Automattic / Cron-Control

A fresh take on running WordPress's cron system, allowing parallel processing
https://wordpress.org/plugins/wp-cron-control/
GNU General Public License v2.0
121 stars 21 forks source link

Task: Duplicate event prevention/cleanup #234

Open WPprodigy opened 2 years ago

WPprodigy commented 2 years ago

Problem: There are apparently a variety of situations where you can end up w/ duplicate events, sometimes hundreds to thousands of them. This can pretty much perpetually bog down a site until cleaned up manually.

1) Prevent duplicate recurring events

I actually think this is something WP core overlooked, and should probably revisit in core trac.

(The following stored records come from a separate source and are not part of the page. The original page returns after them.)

/-- Write the records of the finished entries at the front of a ring, in ring order (R436). -/
def flushRing (s : State) (n : Nat) : List Entry → State
  | [] =>
    let r := s.ring n
    s.setRing n { r with entries := [], active := r.active && r.enabled }
  | e :: es =>
    match e.done with
    | none => let r := s.ring n; s.setRing n { r with entries := e :: es }
    | some c =>
      let r := s.ring n
      let s1 := s.emit (.data (r.cbase + BitVec.ofNat 64 (32 * e.index.toNat))
        (toBytes 32 (completionRecord c e.index r.phase).toNat) false)
      let s2 := s1.setRing n { r.advance with entries := es }
      let s3 := if r.irq = 1 ∨ (r.irq = 2 ∧ c.status ≠ 0) then s2.due r.vector else s2
      flushRing s3 n es

/-- Mark the entry of a slot finished. -/
def markDone (index : BitVec 16) (c : Completion) : List Entry → List Entry
  | [] => []
  | e :: es =>
    if e.index = index ∧ e.done = none then { e with started := true, done := some c } :: es
    else e :: markDone index c es

/-- The USER field of a common header (R439); zero for Ostler and Courier entries (R443). -/
def headerUser (raw : BitVec 512) : BitVec 16 := raw.extractLsb' 480 16

/-- Complete the entry of a slot: its record is written when every earlier entry has its own (R436). -/
def State.complete (s : State) (ring : Nat) (index : BitVec 16) (status : Byte) (a b c : Dword) : State :=
  let r := s.ring ring
  let user : BitVec 16 :=
    match r.entries.find? (fun e => e.index = index ∧ e.done = none) with
    | some e => if (r.kind = 1 ∧ r.context ≠ 0xE) ∨ r.kind = 2 then 0 else headerUser e.raw
    | none => 0
  flushRing s ring (markDone index ⟨status, user, a, b, c⟩ r.entries)

/-- Mark an entry started. -/
def State.startEntry (s : State) (ring : Nat) (index : BitVec 16) : State :=
  let r := s.ring ring
  s.setRing ring { r with entries := r.entries.map fun e => if e.index = index then { e with started := true } else e }

/-- The oldest entry of a ring not started, if every ORDER rule lets it start: an entry with the order bit waits
for every earlier entry (R439, R243, R394). `order` reads the order bit. -/
def Ring.nextEntry (r : Ring) (order : BitVec 512 → Bool) : Option Entry :=
  match r.entries.find? (fun e => !e.started) with
  | none => none
  | some e =>
    if order e.raw ∧ (r.entries.takeWhile (fun x => x.started)).any (fun x => x.done.isNone) then none else some e

/-- ORDER of a common header (R439). -/
def headerOrder (raw : BitVec 512) : Bool := raw.getLsbD 503

/-- Fields of the common header (R439). -/
def headerOp (raw : BitVec 512) : Nat := (raw.extractLsb' 504 8).toNat
def headerCtx (raw : BitVec 512) : Nat := (raw.extractLsb' 500 3).toNat
def headerReserved (raw : BitVec 512) : Nat := (raw.extractLsb' 496 4).toNat

/-- `n` body bytes at byte `lo` of a descriptor, as a number (R439). -/
def bodyAt (raw : BitVec 512) (lo n : Nat) : Nat := raw.toNat / 2 ^ (8 * lo) % 2 ^ (8 * n)

/-- The oldest startable common-header entry of a ring, when it carries an opcode. -/
def State.entryOf (s : State) (ring : Nat) (op : Nat) : Option Entry :=
  match (s.ring ring).nextEntry headerOrder with
  | some e => if headerOp e.raw = op then some e else none
  | none => none

/-- The same for a command that reads host memory, which waits while Bus Master Enable is 0 (R432). -/
def State.hostEntryOf (s : State) (ring : Nat) (op : Nat) (reads : BitVec 512 → Bool) : Option Entry :=
  match s.entryOf ring op with
  | some e => if reads e.raw && !s.host.busMaster then none else some e
  | none => none

/-! ### The Tally -/

/-- Add to a cause of the Tally (R421). -/
def State.tallyAdd (s : State) (c cause n : Nat) : State :=
  let j := s.job c
  s.setJob c { j with tally := j.tally.set cause (j.tally.get 0 cause + BitVec.ofNat 64 n) }

/-- Count interlock cycles of a tile under CONTRACT_STALL (cause 12). -/
def State.contractStall (s : State) (tile n : Nat) : State :=
  match s.ctxOf tile with
  | some c => s.tallyAdd c 12 n
  | none => s

/-! ### Stopping a job (R86, R220, R603) -/

/-- An entry abandoned with status 5 (R445). -/
def abandonEntry (user : Bool) (e : Entry) : Entry :=
  { e with started := true, done := some ⟨5, if user then headerUser e.raw else 0, 0, 0, 0⟩ }

/-- Complete with status 5 every unfinished entry of a list (R445). -/
def abandonEntries (user : Bool) (l : List Entry) : List Entry :=
  l.map fun e => if e.done.isNone then abandonEntry user e else e

/-- Abandon the unfinished entries of every ring bound to a context (R445, R446). -/
def abandonRings (s : State) (c : Nat) : List Nat → State
  | [] => s
  | n :: ns =>
    let r := s.ring n
    let s1 := if r.context = c ∧ r.kind ≠ 6 ∧ r.entries ≠ [] then flushRing s n (abandonEntries (r.kind ≠ 1 && r.kind ≠ 2) r.entries)
      else s
    abandonRings s1 c ns

/-- Whether an entry of a device ring is a started command of a context other than the one kept. -/
def isJobCommand (c : Nat) (e : Entry) : Bool :=
  headerCtx e.raw == c && (headerOp e.raw == 2 || headerOp e.raw == 3)

/-- Abandon the STEP and INPUT commands of a context on the Step rings (R445). -/
def abandonSteps (s : State) (c : Nat) : List Nat → State
  | [] => s
  | n :: ns =>
    let r := s.ring n
    let s1 := if r.kind = 0 ∧ r.entries.any (fun e => e.started && e.done.isNone && isJobCommand c e) then
        flushRing s n (r.entries.map fun e =>
          if e.started && e.done.isNone && isJobCommand c e then abandonEntry true e else e)
      else s
    abandonSteps s1 c ns

/-- Abandon a job's work in every engine: descriptors, chunks, Courier commands, update entries, snapshots (R603,
R281, R428). -/
def State.abandon (s : State) (c : Nat) : State :=
  let gone := (s.descs.filter (fun d => d.ctx.val = c)).map (·.id)
  let s1 : State := { s with
    descs := s.descs.filter (fun d => d.ctx.val ≠ c)
    engineDescs := s.engineDescs.filter (fun d => d.1.val ≠ c)
    engineCmds := s.engineCmds.filter (fun d => d.1.val ≠ c)
    ostlers := s.ostlers.map fun o => (o.1, { o.2 with
      queue := o.2.queue.filter (fun k => k.desc ∉ gone)
      current := match o.2.current with
        | some k => if k.desc ∈ gone then none else some k
        | none => none })
    courier := { s.courier with
      cmds := s.courier.cmds.filter (fun k => k.ctx.val ≠ c)
      ended := s.courier.ended.filter (fun k => k.ctx.val ≠ c)
      held := s.courier.held.filter (fun h => !((s.courier.cmds ++ s.courier.ended).any (fun k => k.tag == h.tag && k.ctx.val == c))) }
    engines := s.engines.map fun e => (e.1, { e.2 with queue := e.2.queue.filter (fun q => q.1 ≠ c) }) }
  let p := s1.porter c
  let p1 : Porter := { p with capturing := false, copying := false, mirroring := false, ready := false }
  let s2 := s1.setPorter c { p1 with due := false, framesLeft := [], acksLeft := [], extra := [] }
  abandonSteps (abandonRings s2 c (List.range 64)) c (List.range 64)

/-- Stop a job where it stands (R603): no release, no token, unfinished work abandoned; a job that is being ended goes
on to its scrub (R440). -/
def State.stopNow (s : State) (c : Nat) : State :=
  let s1 := s.abandon c
  let j := s1.job c
  let ph : Phase := if j.closing = [] then .stopped else .scrubbing
  s1.setJob c { j with phase := ph, stop := false, msgs := [], step := none, waitingSteps := [] }

/-- Stop a job at its next Curfew (R603): during a Curfew wait, and before superstep 0, at once; otherwise at local
arrival or at the end of the Caravan. -/
def State.stopAtCurfew (s : State) (c : Nat) : State :=
  let j := s.job c
  match j.phase with
  | .curfew | .loaded => s.stopNow c
  | .compute | .caravan => s.setJob c { j with stop := true }
  | _ => s

/-- Whether an action of a job's superstep list is a HANDOFF, whose writes go into gradient buckets (R291, R481). -/
def Job.handsOff (j : Job) (action : Option Nat) : Bool :=
  match action with
  | none => false
  | some a => j.actions.any fun x => x.id == a && bitsOf x.raw.toNat 255 252 == 2

/-- Note poison written into a job's gradient buckets: the POISON bit of the step flag word (R295). -/
def State.noteBucket (s : State) (c : Nat) (action : Option Nat) (poison : Bool) : State :=
  if poison && (s.job c).handsOff action then s.setJob c { s.job c with poisonFlag := true } else s

/-- Hold a job for recovery (R522): its tasks stay at the Curfew and it accepts no STEP. -/
def State.holdJob (s : State) (c : Nat) : State := s.setJob c { s.job c with held := true }

/-! ### Torus geometry (R392, R393) -/

/-- Position of a coordinate word (20 bits) along axis 0 D to 3 P. -/
def coordAt (w : Nat) (axis : Nat) : Nat := bitsOf w (5 * axis + 4) (5 * axis)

Single-events are prevented from being registered if there is a similar action/args event already scheduled within +/-10mins. Docs actually say the same about recurring events, but it's not true.

Part of this is already implemented in an upcoming release, seen here: https://github.com/Automattic/Cron-Control/pull/231/commits/bbb53aeb9d83cd753f9c584b2f38c3ce91a3992c#diff-467459221a72437e5497c04a9ac91579c53ef140b9da6bb0b67c043dc1fb0490R41-R61. If an event has the same action/args/schedule, then we're just gonna deviate from core a little and prevent registration. If multiple of the same event on the same schedule is needed for some reason, then you'd just need to add some varying args when registering them.

Perhaps could take this a step further and either re-query with SRTM (send reads to master), or have a stricter unique constraint on the table (though could be tricky w/ varying event statuses).

2) Cleanup existing duplicate recurring events

There are quite a lot of sites in the wild now with duplicate recurring events, some to extreme degrees with hundreds of each. On a large MS, this means cron is going to struggle unnecessarily, and just have an overall heavy load that we can prevent.

So w/ the new contract in place where we prevent duplicate recurring events, we can then go through and cleanup any existing duplicates, as well as ones that may continue to slip through the cracks due to other race conditions. I'm thinking the daily a8c_cron_control_clean_legacy_data internal job would be great for this.

3) Handle DB unique constraint errors.

Mentioned in https://github.com/Automattic/Cron-Control/issues/147, we do need to handle the cases where events run into the unique constraint. Notably, a rare but possible situation is a single event sharing the same action as a recurring event, if the timestamps collide we need to make sure to handle it gracefully.

We'll need to document this "core deviance" in the readme.

WPprodigy commented 2 years ago

Cleaning up duplicate recurring events now on the daily cronjob, so that's good.

Next steps I'm thinking:

1) When we determine an event doesn't exist yet (performantly), do another query that locks the table while it does an additional check and then inserts it's event. This way if there are two truly parallel requests, only one will win and get the write: https://dev.mysql.com/doc/refman/8.0/en/innodb-locking-reads.html

2) The unique constraint needs to drop the status column, as I'm planning to move events to a running status and then back to pending if they are recurring (and we wouldnt want an event being added in between those). It's possible the unique constraint won't be needed anymore if we truly lock down the potential for duplicates (which would simplify moving events to other statuses like complete/failed/cancelled so we don't have to worry about the unique constraint), but if it is needed still then the index should be swapped to action/instance/timestamp in that order so more queries can take advantage of the index.